* DIRECTIONS FOR THIS TASK:
Reproduce the opening lines of the records exactly, please, stopping after the line that contains "81uu (R457). -/".

Collected data

-- ==== Sys2Proof/WellFormed.lean ====
section
/-! DEFINITION. Which commands are well formed: what the manual bounds in an operand and its type does not. The machine gives every
command a meaning, well formed or not; a command that is not well formed is no command of the block. Also the cycle of a command, and the
command put at another cycle. -/

namespace Sys2Proof

/-- A dictionary request carries at most 4,096 bytes (R71). -/
def Req.wf (r : Req) : Bool := decide (r.payload.length ≤ 4096)

/-- Eight junction sensors are read (R478), and margins of units of OD 81uu (R457). -/
def Readings.wf (e : Readings) : Bool := decide (e.temps.length = 8) && e.margins.all (fun m => decide (m.1 < 256))

/-- Bytes of an access. -/
def Access.size : Access → Nat
  | .rd n => n
  | .wr bs => bs.length

/-- An access moves 1 to 4,096 bytes. -/
def Access.wf (a : Access) : Bool := decide (1 ≤ a.size) && decide (a.size ≤ 4096)

/-- A narrow access moves one word of 8 bytes (R134). -/
def Access.word (a : Access) : Bool := decide (a.size = 8)

/-- A wide write moves 256 bytes and a narrow one 8, and a column read names one of 32 words (R133, R134). -/
def PadKind.wf : PadKind → Bool
  | .wideRead off => decide (off < 10240)
  | .wideWrite off bytes => decide (off < 10240) && decide (bytes.length = 256)
  | .column off word => decide (off < 10240) && decide (word < 32)
  | .narrowRead off => decide (off < 327680)
  | .narrowWrite off bytes => decide (off < 327680) && decide (bytes.length = 8)

/-- Which ports make which requests (R133): reads on E0, E1 and DR, writes on EW and DW, columns on E0, narrow accesses on N. -/
def PadReq.wf (r : PadReq) : Bool :=
  r.kind.wf && (match r.kind with
    | .wideRead _ => decide (r.port.val = 0) || decide (r.port.val = 1) || decide (r.port.val = 4)
    | .wideWrite _ _ => decide (r.port.val = 2) || decide (r.port.val = 3)
    | .column _ _ => decide (r.port.val = 0)
    | .narrowRead _ => decide (r.port.val = 5)
    | .narrowWrite _ _ => decide (r.port.val = 5))

/-- No port presents two requests in a cycle. -/
def portsOnce : List PadReq → Bool
  | [] => true
  | r :: rs => rs.all (fun x => decide (x.port ≠ r.port)) && portsOnce rs

/-- A NumVFs of at most 8 (R351), and registers of the first 4 KiB. -/
def ConfigReq.wf : ConfigReq → Bool
  | .numVfs n => decide (n ≤ 8)
  | .other offset => decide (offset < 4096)
  | _ => true

/-- A standard identifier has 11 bits. -/
def canId (id : BitVec 29) (ext : Bool) : Bool := ext || decide (id.toNat < 2 ^ 11)

/-- A row of a scratchpad (R128), an address of LPDDR5 (R489). -/
def ErrSite.wf : ErrSite → Bool
  | .lpddr5 addr => decide (addr < 2 ^ 35)
  | .pad _ row _ => decide (row < 10240)
  | .fscratch word => decide (word < 2 ^ 19)
  | .lineMem _ word => decide (word < 32768)
  | _ => true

* FINISHED EXERCISE:
-- ==== Sys2Proof/WellFormed.lean ====
section
/-! DEFINITION. Which commands are well formed: what the manual bounds in an operand and its type does not. The machine gives every
command a meaning, well formed or not; a command that is not well formed is no command of the block. Also the cycle of a command, and the
command put at another cycle. -/

namespace Sys2Proof

/-- A dictionary request carries at most 4,096 bytes (R71). -/
def Req.wf (r : Req) : Bool := decide (r.payload.length ≤ 4096)

/-- Eight junction sensors are read (R478), and margins of units of OD 81uu (R457). -/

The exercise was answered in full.